**Directions for this task**: Provide only the number of lines in the listing that contain the word "roundDiv".

**Records provided**:
-- ==== Sys2Proof/Machine/Dfe.lean ====
section
/-! DEFINITION. The digital front end: gains, crest-factor reduction, observation, capture and playback (chapter 4). -/

namespace Sys2Proof.Machine

/-- Update the digital front end's own state. -/
def State.modDfe (s : State) (f : DfeX → DfeX) : State := { s with dfe := f s.dfe }

/-! ### Sample stages (R127, R130, R131, R134, R135) -/

/-- A component scaled by a carrier's downlink gain, unsigned Q2.14, from Q1.17 to Q3.15, rounded convergently (R130, R121). -/
def txGain (g : Nat) (x : Int) : Int := satS 18 (roundShift (x * g) 16)

/-- A component scaled by the uplink digital gain MANT · 2^EXP, MANT two's complement Q2.14, from Q1.17 to Q1.15, saturated; and whether it
saturated (R131, R13). -/
def rxDigitalGain (mant : Int) (exp : Nat) (x : Int) : Int × Bool :=
  let y := roundShift (x * mant * 2 ^ exp) 16
  (satS 16 y, satS 16 y ≠ y)

/-- The integer part of a square root. -/
def rootFloor (n : Nat) : Nat := rootBits n (Nat.log2 n / 2 + 1) 0

/-- The integer nearest to a square root (no ties exist). -/
def rootNear (n : Nat) : Nat :=
  let r := rootFloor n
  if r < n - r * r then r + 1 else r

/-- The squared magnitude of a sample. -/
def mag2 (p : Int × Int) : Nat := (p.1 * p.1 + p.2 * p.2).toNat

/-- The magnitude of a sample in Q2.15 (R134). -/
def magnitude (p : Int × Int) : Nat := rootNear (mag2 p)

/-- A component of a sample of squared magnitude `m` when the sample is scaled to magnitude `r` with its phase kept: v · r / √m, rounded once,
convergently. -/
def scaleTo (r m : Nat) (v : Int) : Int :=
  let n := 4 * v.natAbs * v.natAbs * r * r
  let t := rootFloor (n / m)
  let k : Int := if t % 2 = 1 ∧ t * t * m = n then (if (t / 2) % 2 = 0 then t / 2 else t / 2 + 1 : Nat) else ((t + 1) / 2 : Nat)
  if v < 0 then -k else k

/-- The settings of crest-factor reduction in force at a sample, if any were noted: those of its cycle (R136). -/
def cfrAt (l : List CfrSet) (c : Nat) : Option CfrSet := (l.filter fun x => x.from0 ≤ c).getLast?

/-- The threshold of a stage at a sample, if the stage is enabled there (R133, R134). -/
def CfrSet.stageThr (x : CfrSet) (k : Nat) : Option Nat := if x.en ∧ k ≤ x.stages then some (x.thr.getD k 0) else none

/-- The peaks of a stage input (R134): places whose magnitude passes the threshold, exceeds the one before and is not below the one after. The
input starts at sample `p0`, three to a cycle. -/
def peaks (st : Nat → Option CfrSet) (k p0 : Nat) (a : List Nat) : List Nat :=
  (List.range a.length).filter fun n =>
    let x := a.getD n 0
    match (st ((p0 + n) / 3)).bind fun c => c.stageThr k with
    | some thr => thr < x && (n = 0 || a.getD (n - 1) 0 < x) && a.getD (n + 1) 0 ≤ x
    | none => false

/-- Of the peaks, the first PK_MAX of each block of 48 samples aligned to the array epoch, and the others (R134). -/
def keptPeaks (st : Nat → Option CfrSet) (p0 : Nat) (l : List Nat) : List Nat × List Nat :=
  let r := l.foldl (fun (acc : List Nat × List Nat × Nat × Nat) n =>
    let (out, missed, blk, k) := acc
    let b := (p0 + n) / 48
    let k := if b = blk then k else 0
    let m := match st ((p0 + n) / 3) with
      | some c => c.pkMax
      | none => 0
    if k < m then (out ++ [n], missed, b, k + 1) else (out, missed ++ [n], b, k)) ([], [], 0, 0)
  (r.1, r.2.1)

/-- One stage of peak cancellation (R134) on a stretch of a chain's stream that starts at sample `p0` from the epoch: the output, the peaks kept
and the peaks missed. -/
def cfrStage (st : Nat → Option CfrSet) (k p0 : Nat) (x : List (Int × Int)) : List (Int × Int) × List Nat × List Nat :=
  let a := x.map magnitude
  let (kept, missed) := keptPeaks st p0 (peaks st k p0 a)
  let cs := kept.filterMap fun n =>
    (st ((p0 + n) / 3)).map fun c =>
      let m := a.getD n 0
      let v := x.getD n (0, 0)
      let thr := c.thr.getD k 0
      (n, satS 18 (roundDiv (v.1 * ((m : Int) - thr)) m), satS 18 (roundDiv (v.2 * ((m : Int) - thr)) m), c.pulse)
  let y := x.mapIdx fun j v =>
    let (di, dq) := cs.foldl (fun (acc : Int × Int) (n, ci, cq, p) =>
      let t : Int := (j : Int) - n + (p.length - 1) / 2
      if 0 ≤ t ∧ t < p.length then
        let (pi, pq) := p.getD t.toNat (0, 0)
        (acc.1 + (ci * pi - cq * pq), acc.2 + (ci * pq + cq * pi))
      else acc) (0, 0)
    (satS 18 (v.1 - roundShift di 15), satS 18 (v.2 - roundShift dq 15))
  (y, kept, missed)
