/-- The flips due at the plan instant of symbol `n` of frame `k` of a slot (R221). -/
def State.planFlips (s : State) (d : Dir) (cs k n : Nat) : State :=
  let due := s.bf.flips.filter fun f => f.d == dirIx d && f.cs == cs
    && (!f.atEn || (f.frame == k % 1024 && f.sym == n) || f.passed s.sfn k n)
  forAll due (fun f s => State.flipBeam f (f.atEn && !(f.frame == k % 1024 && f.sym == n)) s) s

/-! ### The steering engine (R225 to R231) -/

/-- The geometry of an element (R225, R226) for a request; an element that depends on a poisoned word, or is not PRESENT, is out. -/
def State.steerGeom (s : State) (dir taper a : Nat) : SteerGeom :=
  let e := geomBase + 16 * a
  let c := geomBase + (if dir = 0 then 0x400 else 0x500) + 4 * a
  let t := geomBase + 0x600 + 128 * taper + 2 * a
  let cw := leNat (s.bytes c 4)
  { use := !(s.poisoned (e / 16) || s.poisoned (c / 16) || s.poisoned (t / 16)) && (s.byte (e + 12)).toNat.testBit 0,
    x := leNat (s.bytes e 4), y := leNat (s.bytes (e + 4) 4), z := leNat (s.bytes (e + 8) 4),
    corr := (toInt 16 (cw % 65536), toInt 16 (cw / 65536)), taper := leNat (s.bytes t 2) }

/-- The computation of a request starts with the geometry and corrections in force (R226). -/
def State.steerStart (r : SteerReq) (s : State) : State :=
  let dir := bits r.w0 19 19
  let bad := ((List.range 64).filter fun a =>
    let e := geomBase + 16 * a
    s.poisoned (e / 16) || s.poisoned ((geomBase + (if dir = 0 then 0x400 else 0x500) + 4 * a) / 16)
      || s.poisoned ((geomBase + 0x600 + 128 * bits r.w0 15 12 + 2 * a) / 16)).length
  let b : SteerBusy := { req := r, start := s.now, geom := (List.range 64).map (s.steerGeom dir (bits r.w0 15 12)),
                         code := s.carrierCode dir (bits r.w0 18 16), stalled := false }
  (s.countBy R.WPOISON_COUNT bad).modBf fun x => { x with busy := some b }

/-- The engine starts the request at the head of its FIFO: enabled, idle, and the loader queue not full (R224, R230). -/
def State.steerKick (s : State) : State :=
  match s.bf.busy, s.bf.fifo with
  | none, r :: t =>
    if s.flag R.STEER_CTRL_EN && s.bf.lq.length < 32 then ((s.modBf fun x => { x with fifo := t }).steerStart r).showSteer
    else s.showSteer
  | _, _ => s.showSteer

/-- φ_a of R229 in units of 2^−24 cycle: frac(f · d_a / c) for a carrier code, a direction and a position in µm, within 0.01° of the exact value for
an element within 4 m of the origin. -/
def steerPhase (code az el x y z : Nat) : Nat :=
  let a : Int := toInt 16 az * 2 ^ 32
  let e : Int := toInt 16 el * 2 ^ 32
  let px := toInt 32 x
  let py := toInt 32 y
  let pz := toInt 32 z
  let d := px * (cosOf e * cosOf a) + py * (cosOf e * sinOf a) + pz * (sinOf e * 2 ^ 60)
  let exact := roundDiv ((code : Int) * 491520000 * d) (2 ^ 133 * 10 ^ 6 * 299792458)
  let err := Config.steerErr code az el x y z
  let near : Bool := px * px + py * py + pz * pz ≤ 4000000 * 4000000
  ((exact + (if near then max (-466) (min 466 err) else err)) % 2 ^ 24).toNat

/-- A product rounded convergently to `k` fractional bits from `f`. -/
def keepBits (f k : Nat) (x : Int) : Int := roundShift x (f - k)

/-- The weight of an element (R229): gain · taper · correction · rotation, each product rounded convergently, the result to Q1.11 and saturated; and
how many components saturated. The sine and cosine are those of R127. -/
def steerWeight (gain az el code : Nat) (g : SteerGeom) : (Int × Int) × Nat :=
  if g.use then
    let (c, sn) := sine18 (steerPhase code az el g.x g.y g.z * 2 ^ 13)
    let k0 := min 22 (Config.steerBits 0)
    let k1 := min (k0 + 14) (Config.steerBits 1)
    let k2 := min (k1 + 17) (11 + Config.steerBits 2)
    let w := keepBits 22 k0 ((gain * g.taper : Nat) : Int)
    let p := (keepBits (k0 + 14) k1 (w * g.corr.1), keepBits (k0 + 14) k1 (w * g.corr.2))
    let r := cmul p (c, -sn)
    let v := (keepBits k2 11 (keepBits (k1 + 17) k2 r.1), keepBits k2 11 (keepBits (k1 + 17) k2 r.2))
    let y := (satS 12 v.1, satS 12 v.2)
    (y, b2n (y.1 ≠ v.1) + b2n (y.2 ≠ v.2))
  else ((0, 0), 0)

/-- An element as stored (R218). -/
def elementBytes (w : Int × Int) : List Byte := leBytes 3 (ofInt 12 w.1 + ofInt 12 w.2 * 4096)
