-- ==== Sys2Proof/Machine/PaControl.lean ====
section
/-! DEFINITION. Amplifier sequencing, aux DACs and fault inputs (chapter 12). -/

namespace Sys2Proof.Machine

/-! ### Runs (R366 to R372) -/

/-- The bank that frame `k` of a timeline takes its entries from, its numerology, and whether the frame began before the last swap
(R366, R371). -/
def State.tblOf (s : State) (d : Dir) (k : Nat) : Bool × Nat × Nat :=
  let c := (s.frameStart k - s.advance d).toNat
  let old := match s.slot.swappedAt with
    | some b => decide (c + s.advance d < b)
    | none => false
  let bank := if old then 1 - s.bank else s.bankAt d c
  (old, bank, if old then s.slot.oldMu else s.get (R.SLOT_MU_TBL_MU bank))

/-- The numerology of frame `k`. -/
def State.tblMu (s : State) (d : Dir) (k : Nat) : Nat := (s.tblOf d k).2.2

/-- The entry of frame `k`. -/
def State.tblEntry (s : State) (d : Dir) (k e : Nat) : Word :=
  let (old, bank, mu) := s.tblOf d k
  if old && e + 1 == symsPerFrame mu then s.slot.oldLast else s.entry bank e

/-- The entry after an entry. -/
def State.nextEntry (s : State) (d : Dir) (k : Nat × Nat) : Nat × Nat :=
  if k.2 + 1 < symsPerFrame (s.tblMu d k.1) then (k.1, k.2 + 1) else (k.1 + 1, 0)

/-- The entry before an entry. -/
def State.prevEntry (s : State) (d : Dir) (k : Nat × Nat) : Nat × Nat :=
  if 0 < k.2 then (k.1, k.2 - 1) else (k.1 - 1, symsPerFrame (s.tblMu d (k.1 - 1)) - 1)

/-- The direction of the runs of a timeline. -/
def runDir (d : Dir) : SymDir :=
  match d with
  | .dl => .dl
  | .ul => .ul

/-- Whether an entry belongs to a run of a quadrant. -/
def State.inRun (s : State) (d : Dir) (q : Nat) (k : Nat × Nat) : Bool := entryDir (s.tblEntry d k.1 k.2) q == runDir d

/-- Whether an entry is the first of a run. -/
def State.runStart (s : State) (d : Dir) (q : Nat) (k : Nat × Nat) : Bool := s.inRun d q k && !s.inRun d q (s.prevEntry d k)

/-- Whether an entry is the last of a run. -/
def State.runEnd (s : State) (d : Dir) (q : Nat) (k : Nat × Nat) : Bool := s.inRun d q k && !s.inRun d q (s.nextEntry d k)

/-- The start of the next run after an entry, within a number of entries. -/
def State.nextRun (s : State) (d : Dir) (q : Nat) : Nat → Nat × Nat → Option (Nat × Nat)
  | 0, _ => none
  | n + 1, k => let k := s.nextEntry d k; if s.runStart d q k then some k else s.nextRun d q n k

/-- The end of the run before an entry, within a number of entries. -/
def State.prevRun (s : State) (d : Dir) (q : Nat) : Nat → Nat × Nat → Option (Nat × Nat)
  | 0, _ => none
  | n + 1, k => let k := s.prevEntry d k; if s.runEnd d q k then some k else s.prevRun d q n k

/-- Two runs further apart than this never merge: leads and lags are below 90,109 cycles together, and an entry lasts 4,384 or more. -/
def runSpan : Nat := 64

/-- A field of the profile an entry names: as in force, or as before the last profile boundary (R372). -/
def State.profile (s : State) (old : Bool) (w : Word) (f : Nat → Field) : Nat :=
  let g := f (bits w.toNat 11 8)
  if old then g.of (s.pa.profOld.get g.addr) else s.wget g

/-- An edge's time: by the values in force, unless they would place at or before the last profile boundary an edge that the former
values placed after it (R372). -/
def State.edgeTime (s : State) (f : Bool → Nat) : Nat :=
  if f false ≤ s.pa.profAt ∧ s.pa.profAt < f true then f true else f false

/-- The time of an edge of the run whose first (on edges) or last (off edges) entry is `k` (R367). -/
def State.seqTime (s : State) (e : SeqKind) (k : Nat × Nat) : Nat :=
  let d : Dir := match e with
    | .rxOn => .ul
    | .rxOff => .ul
    | _ => .dl
  let w := s.tblEntry d k.1 k.2
  let start := s.symBoundary d (s.tblMu d k.1) k.1 k.2
  let n := s.nextEntry d k
  let stop := s.symBoundary d (s.tblMu d n.1) n.1 n.2
  s.edgeTime fun o =>
    match e with
    | .bias => start - (s.profile o w R.PROF_TX_TX_LEAD + s.profile o w R.PROF_BIAS_BIAS_SET)
    | .txOn => start - s.profile o w R.PROF_TX_TX_LEAD
    | .txOff => stop + s.profile o w R.PROF_TX_TX_LAG
    | .rest => stop + s.profile o w R.PROF_TX_TX_LAG + s.profile o w R.PROF_REST_BIAS_LAG
    | .rxOn => start - s.profile o w R.PROF_RX_RX_LEAD
    | .rxOff => stop + s.profile o w R.PROF_RX_RX_LAG
    | _ => s.now

/-- Whether the run that starts at `k` merges with the one before it, by an on edge and the off edge it would follow (R368). -/
def State.mergesBack (s : State) (d : Dir) (q : Nat) (on off : SeqKind) (k : Nat × Nat) : Bool :=
  match s.prevRun d q runSpan k with
  | some p => s.seqTime on k ≤ s.seqTime off p
  | none => false

/-- Whether the run that ends at `k` merges with the next one (R368). -/
def State.mergesOn (s : State) (d : Dir) (q : Nat) (on off : SeqKind) (k : Nat × Nat) : Bool :=
  match s.nextRun d q runSpan k with
  | some n => s.seqTime on n ≤ s.seqTime off k
  | none => false

/-- Whether the sequencer runs: enabled, in ACTIVE or TRIM (R373). -/
def State.seqRuns (s : State) : Bool := s.flag R.SEQ_CFG_EN && s.radioOn

/-- What a run needs of a chain beside its sources (R369): TX_EN and TX_RDY 1, quadrant ungated. -/
def State.txReady (s : State) (ch : Nat) : Bool :=
  s.seqRuns && s.flag (R.CH_CTRL_TX_EN ch) && s.flag (R.CH_STATUS_TX_RDY ch) && !s.quadGated (quadOf ch)

/-- As `txReady` for RXON; the latched safe state holds it off (R542). -/
def State.rxReady (s : State) (ch : Nat) : Bool :=
  s.seqRuns && s.flag (R.CH_CTRL_RX_EN ch) && s.flag (R.CH_STATUS_RX_RDY ch) && !s.quadGated (quadOf ch)
    && !s.flag R.FM_STATUS_SAFE

/-- Whether a pin has been off for TR_GAP cycles (R370). -/
def State.gapOk (s : State) (live : Bool) (off : Option Nat) : Bool :=
  !live && (match off with | some c => c + s.get R.SEQ_CFG_TR_GAP ≤ s.now | none => true)

/-- SEQ_OVERLAP, at most once per quadrant per frame (R370). -/
def State.overlap (s : State) (q : Nat) : State :=
  let s := s.count R.SEQ_CNT_OVERLAP
  let k := (s.frameNo s.now).toNat
  if s.pa.overlapFrame.getD q none = some k then s
  else ({ s with pa := { s.pa with overlapFrame := updAt s.pa.overlapFrame q fun _ => some k } }).event (.seqOverlap q s.sfn)

/-- A bias-on load (R367): the run opens on the chain, and a sequencer-owned channel of a chain in
service takes its ON code unless it is on already: the bias of a disabled chain stays at its profile's rest state (R76). -/
def State.biasEdge (ch : Nat) (s : State) : State :=
  let ready := s.txReady ch
  let held := s.txHeld ch
  let s := s.modChain ch fun x => { x with runOpen := ready, runSkip := ready && held }
  let serves := s.flag (R.CH_CTRL_TX_EN ch) || (s.chain ch).txDis
  if s.get (R.ADAC_CFG_OWNER ch) = 1 ∧ serves ∧ (!(s.chain ch).biasOn ∨ (s.adac ch).stuckClr) then
    let s := s.modChain ch fun x => { x with biasOn := !s.biasCleared ch }
    ((s.modAdac ch fun x => { x with stuckClr := false }).loadAdac ch (s.get (R.ADAC_SEQ_ON ch))).latchClear ch |>.driveAdac ch
  else s

/-- A TXON assertion (R369, R370). -/
def State.txOnEdge (ch : Nat) (s : State) : State :=
  let x := s.chain ch
  let s := s.modChain ch fun x => { x with runOpen := false, runSkip := false }
  if !x.runOpen then s
  else if x.runSkip || s.txHeld ch then s.count R.SEQ_CNT_SKIP
  else if !s.txReady ch then s
  else if s.gapOk (s.flag (R.CH_STATUS_RX_LIVE ch)) x.rxOffAt then s.setTxon ch true
  else (s.modChain ch fun x => { x with txWait := true }).overlap (quadOf ch)

/-- An RXON assertion (R369, R370). -/
def State.rxOnEdge (ch : Nat) (s : State) : State :=
  if !s.rxReady ch then s
  else if s.gapOk (s.flag (R.CH_STATUS_TX_LIVE ch)) (s.chain ch).txOffAt then s.setRxon ch true
  else (s.modChain ch fun x => { x with rxWait := true }).overlap (quadOf ch)

/-- A REST load (R367). -/
def State.restEdge (ch : Nat) (s : State) : State :=
  if s.get (R.ADAC_CFG_OWNER ch) = 1 then
    (s.modChain ch fun x => { x with biasOn := false }).loadAdac ch (s.get (R.ADAC_SEQ_REST ch))
  else s

/-- An assertion that waited (R370), once the other pin has been off for TR_GAP cycles. -/
def State.waitedEdge (q : Nat) (tx : Bool) (s : State) : State :=
  let l := (chainsOf q).filter fun ch => if tx then (s.chain ch).txWait else (s.chain ch).rxWait
  let off := fun ch => if tx then (s.chain ch).rxOffAt else (s.chain ch).txOffAt
  let s := s.advanceTo ((l.map fun ch => (off ch).getD 0 + s.get R.SEQ_CFG_TR_GAP).foldl max 0)
  forAll l (fun ch s =>
    if tx then
      if s.gapOk (s.flag (R.CH_STATUS_RX_LIVE ch)) (off ch) && s.txReady ch then
        (s.modChain ch fun x => { x with txWait := false }).setTxon ch true
      else s
    else if s.gapOk (s.flag (R.CH_STATUS_TX_LIVE ch)) (off ch) && s.rxReady ch then
      (s.modChain ch fun x => { x with rxWait := false }).setRxon ch true
    else s) s

/-- The end of the latest-ending symbol of the active slots of a quadrant that is in air now, and the profile's entry there (R373). -/
def State.airEnd (s : State) (d : Dir) (q : Nat) : Option (Nat × Word) :=
  let ends := (s.activeOn d q).map fun cs => (s.nextSymbol d (s.slotMu d cs) s.now).1
  match ends with
  | [] => none
  | e :: l =>
    let c := l.foldl max e
    let (k, _, _) := s.symNow d 0 (c - 1)
    let mu := s.tblMu d k
    let (k, n) := s.symIn d mu (c - 1)
    some (c, s.tblEntry d k n)
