/-- The selected servo. -/
def State.selNow (s : State) : Nat := s.get R.TU_STATUS_SEL_NOW

/-- VALID follows what device time rests on (R320); carriers held after a wake are released at TRACEABLE (R334). -/
def State.grade (s : State) : State :=
  let st := s.get (servoField s.selNow)
  let v :=
    if s.worker then (if s.flag R.CASC_STATUS_TIME_LOCK && s.tm.parentGood then 2 else if s.get R.TU_STATUS_VALID = 0 && !s.flag R.CASC_STATUS_TIME_LOCK then 0 else 1)
    else if st = svLocked ∨ st = svHoldover then 2
    else if st = svAcquiring ∨ s.get R.TU_STATUS_VALID ≠ 0 then 1
    else 0
  let s := s.put R.TU_STATUS_VALID v
  doIf (v == 2) (fun s => s.modTm fun t => { t with carriersHeld := false }) s

/-- Device time is set at a cycle: the frame grid and every instant count from it (R317, R319). -/
def State.setTime (s : State) (t : Int) (c : Nat) : State :=
  s.modTm fun x => { x with base := t.toNat, baseAt := c, slew := none }

/-- TU_SNAP (R319). -/
def State.tuSnap (s : State) : State :=
  let t := s.time
  let w := fun (n : Nat) => BitVec.ofNat 32 n
  (((s.setReg R.TU_SNAP0 (w (timeSec t / 2 ^ 32))).setReg R.TU_SNAP1 (w (timeSec t))).setReg R.TU_SNAP2 (w (timeNs t))).setReg
    R.TU_SNAP3 (w (timeFrac t))

/-- The target of TU_SET in 2^−16 ns. -/
def State.tuTarget (s : State) : Nat :=
  ((s.get R.TU_SET0_SEC_HI * 2 ^ 32 + s.get R.TU_SET1_SEC_LO) * 1000000000 + s.get R.TU_SET2_NS) * 65536 + s.get R.TU_SET3_FRAC

/-! ### The servos (R323 to R325) -/

/-- The selection moves to a servo (R325). -/
def State.domainSwitch (s : State) (x : Nat) : State :=
  if s.selNow = x then s
  else ((s.put R.TU_STATUS_SEL_NOW x).grade).event (.timeDomainSwitch x (s.servo x).lastE)

/-- Whether the selected servo's f_int takes its KI term (R329, R330). -/
def State.takesKi (s : State) (x : Nat) : Bool :=
  !(s.get R.TU_CTRL_SYNCE_MODE == 2 && x == s.selNow) || (s.tm.synceEnded && s.flag R.TU_STATUS_SYNCE_OK)

/-- SRV_FREQ and SRV_ERR show a servo. -/
def State.showServo (s : State) (x : Nat) : State :=
  (s.put (R.SRV_FREQ_F_INT x) (ofInt 32 (s.servo x).fInt)).put (R.SRV_ERR_E x) (ofInt 32 (s.servo x).lastE)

**Response**: 2